*Provided data*.
-- ==== Sys2Proof/Syntax.lean ====
section
/-! DEFINITION. The commands of the block: one constructor of `Instr` for each row of spec/opcode_table.json, and the data a command carries in from outside. A value that the manual leaves to silicon, the board or a partner (a count, a reading, a frame) is an operand, so a statement about it holds for every value. -/

namespace Sys2Proof

/-- The fuse fields of Table 18.4 as step 1 of Table 17.1 reads them (R422, R457). -/
structure Fuses where
  /-- R457: 0 B72, 1 B64, 2 B56; 3 when the field is uncorrectable. -/
  variant : Nat := 0
  /-- R457: bit r set when compute region r is present. -/
  present : Nat := 2 ^ 72 - 1
  /-- R457: die serial; zero when uncorrectable. -/
  serial : Nat := 0
  /-- R457: stepping code; 0xFF when uncorrectable. -/
  stepping : Nat := 0xB0
  /-- R179: the 64 fused offset codes as fused, index 4k + b. -/
  offsets : List Int := []
  /-- R457: the offset field is uncorrectable, so that every code is taken as +12. -/
  offsetsBad : Bool := false
  /-- R179: the voltage bin of each region; 4 marks an uncorrectable bin, taken at code +12. -/
  bins : List Nat := []
  /-- R457: the fused key digest is readable, so that an image can verify (R421). -/
  keyOk : Bool := true
  /-- R459: the debug fuse. -/
  debug : Bool := false
deriving DecidableEq, Repr

/-- The calibration of one thermal sensor (Table 12.8): offset, diode, status code of R292 and residual. -/
structure SensorCal where
  offset : Int := 0
  diode : Nat := 0
  status : Nat := 0
  residual : Nat := 0
deriving DecidableEq, Repr

/-- A REGION_CAL payload (Table 12.8). -/
structure RegionCal where
  spineStatus : Nat := 0
  bandsStatus : Nat := 0
  spine : Nat := 0
  spineRes : Nat := 0
  bandGap : Nat := 0
  sensors : List SensorCal := []
  bands : List Nat := []
deriving DecidableEq, Repr

/-- One 28-byte entry per operating point of ISLAND_CAL (Table 12.9). -/
structure OppCal where
  bias : Nat := 128
  floorD : Nat := 3
  floorTrim : Nat := 255
  biasStatus : Nat := 0
  floorStatus : Nat := 0
  plumbStatus : Nat := 0
  /-- u in Q4.4 fine steps; 0xFF unknown. -/
  u : Nat := 0
  periodErr : Nat := 0
  floorExcess : Nat := 0
  offsets : List Nat := []
  trims : List Nat := []
deriving DecidableEq, Repr

/-- An ISLAND_CAL payload (Table 12.9). -/
structure IslandCal where
  cellsStatus : Nat := 0
  trackStatus : Nat := 0
  dutyStatus : Nat := 0
  /-- R99: the 80-bit cell map. -/
  cells : Nat := 2 ^ 64 - 1
  track : Nat := 0x4666
  dutyTrim : Nat := 8
  /-- R128: the 6-bit active mask. -/
  active : Nat := 0x35
  inl : Nat := 0
  dutyErr : Nat := 0
  /-- The entries of OPP 0–15; an entry that is not listed reads as `OppCal`'s defaults. -/
  opp : List OppCal := []
deriving DecidableEq, Repr

/-- A leakage table and SRAM share (R231). -/
structure Leak where
  table : List Nat
  share : Nat
deriving DecidableEq, Repr

/-- An entry of the retirement list (Table 12.7, type 0x07). -/
structure RetireEntry where
  /-- 1 replica, 2 Bellows, 3 region synthesizer, 4 region, 5 root, 6 reference, 7 thermal sensor. -/
  kind : Nat
  sub : Nat
  id : Nat
  tally : Nat
deriving DecidableEq, Repr

/-- The values of the working calibration (R289), which a store slot also holds (Table 12.7). -/
structure Calib where
  regions : Tbl RegionCal := []
  islands : Tbl IslandCal := []
  /-- R229: twelve Q16.0 coefficients of a region; a region not listed takes the defaults of Table 9.1. -/
  coefs : Tbl (List Nat) := []
  /-- R231: a region not listed takes the default table and share. -/
  leaks : Tbl Leak := []
  /-- R239: gain (Q2.14) and offset (mW) of Q0–Q3 and SRAM, or none where the item is absent. -/
  energy : Option (List (Nat × Int)) := none
  retire : List RetireEntry := []
deriving DecidableEq, Repr

/-- A slot of the calibration store (R314, R316). -/
structure Slot where
  valid : Bool := false
  generation : Nat := 0
  /-- Table 12.7: 0 FACTORY, 1 WORKING, 2 HOST, 3 RETIRE. -/
  source : Nat := 0
  /-- Table 12.7: firmware version and Tally of the SLOT_HEADER. -/
  firmware : Nat := 0
  tally : Nat := 0
  cal : Calib := {}
  /-- CAL_SLOT_INVALID: 0 header, 1 Hallmark, 2 SEAL, 3 erased. -/
  badCause : Nat := 3
  /-- CAL_SLOT_INVALID: flash address of the first failure. -/
  badAt : Nat := 0
deriving DecidableEq, Repr

/-- What the boot step, the store step and the wait of the other start-up steps bring in (R422, R423). -/
structure StartupInput where
  fuses : Fuses := {}
  /-- R313: 0 supported; 1 + the feature missing of CAL_FLASH_UNSUPPORTED. -/
  flash : Nat := 0
  jedec : Nat := 0
  slot0 : Slot := {}
  slot1 : Slot := {}
deriving DecidableEq, Repr

/-- One read or write of a crossing lane in a slot, as the streaming fabric signals it (R168). -/
structure LaneUse where
  /-- Edge position of the island, in the order N, E, S, W, link (R499). -/
  pos : Nat
  lane : Nat
  isRead : Bool
  /-- A read: the entry to be read is visible. -/
  visible : Bool
deriving DecidableEq, Repr

/-- What the island sees in one ring period (R110, R129, R155, R168). Times are in units of 20 ns / 80,628,387,840, in
which every period of the ladder, and 1/128 of it, is a whole number. -/
structure RingObs where
  /-- R101: the free-running period at the present supply. -/
  tFree : Nat
  /-- R110: the deviation of an injected period, in fine steps; the manual allows −1 to +1. -/
  jitter : Int := 0
  /-- R129, R137: main and check raw readings of replicas 0–5. -/
  readings : List (Nat × Nat) := []
  /-- R155: the token sampled on each side N, E, S, W; none where no sample is taken. -/
  tokens : List (Option Nat) := []
  /-- R168: the crossing reads and writes of the slot that follows. -/
  lanes : List LaneUse := []
  /-- R28: the core stop request, as it stands. -/
  coreStop : Bool := false
deriving DecidableEq, Repr

/-- One end of an edge: a side of an on-die edge (0 the lower, 1 the upper or service end), or a link. -/
inductive HoopEnd where
  | die (edge side : Nat)
  | link (link : Nat)
deriving DecidableEq, Repr

/-- The activity of one region in one 1 µs interval (R228, R242): twelve class counts, and NET_HOP by source owner 0–16. -/
structure Activity where
  region : Nat
  classes : List Nat
  hops : List Nat := []
deriving DecidableEq, Repr

/-- One conversion of a thermal sensor (R257): it failed, or it gave a reading in 1/16 °C. -/
structure SensorReading where
  sensor : Nat
  ok : Bool
  value : Int
deriving DecidableEq, Repr

/-- The measurements of one Assay item (R290): two results and, where they disagree, a third; each is a vector. -/
structure AssayItem where
  /-- Row of Table 12.1: 0 SENSOR, 1 SPINE, 2 BANDS, 3 CELLS, 4 TRACK, 5 DUTY, 6 BIAS, 7 FLOOR, 8 PLUMB. -/
  item : Nat
  /-- Sensor, region or island. -/
  id : Nat
  opp : Nat := 0
  m1 : List Int
  m2 : List Int
  m3 : List Int := []
  /-- The quality figure of Table 12.1, in the units of its field. -/
  quality : Nat := 0
deriving DecidableEq, Repr

/-- The response to an AVSBus frame (R450). -/
structure AvsResponse where
  arrived : Bool := true
  crcOk : Bool := true
  ackOk : Bool := true
  /-- The StatusAlert bit of the StatusResp field. -/
  alert : Bool := false
  /-- mV of a voltage read, or the status word of a status read. -/
  data : Nat := 0
deriving DecidableEq, Repr

/-- The end of a PMBus transaction (R452, R453): a LINEAR11 word, the time since the address acknowledgement, and faults. -/
structure PmbusResponse where
  ok : Bool := true
  word : Nat := 0
  elapsedNs : Nat := 0
  fault : Bool := false
deriving DecidableEq, Repr

/-- A write of host software into the command SRAM (R326). -/
structure SramWrite where
  address : Nat
  data : Bytes
deriving DecidableEq, Repr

*Exercise goal*.
Find each line in the material above that carries the string "source", and copy it.

*Answer section*.
  source : Nat := 0
/-- The activity of one region in one 1 µs interval (R228, R242): twelve class counts, and NET_HOP by source owner 0–16. -/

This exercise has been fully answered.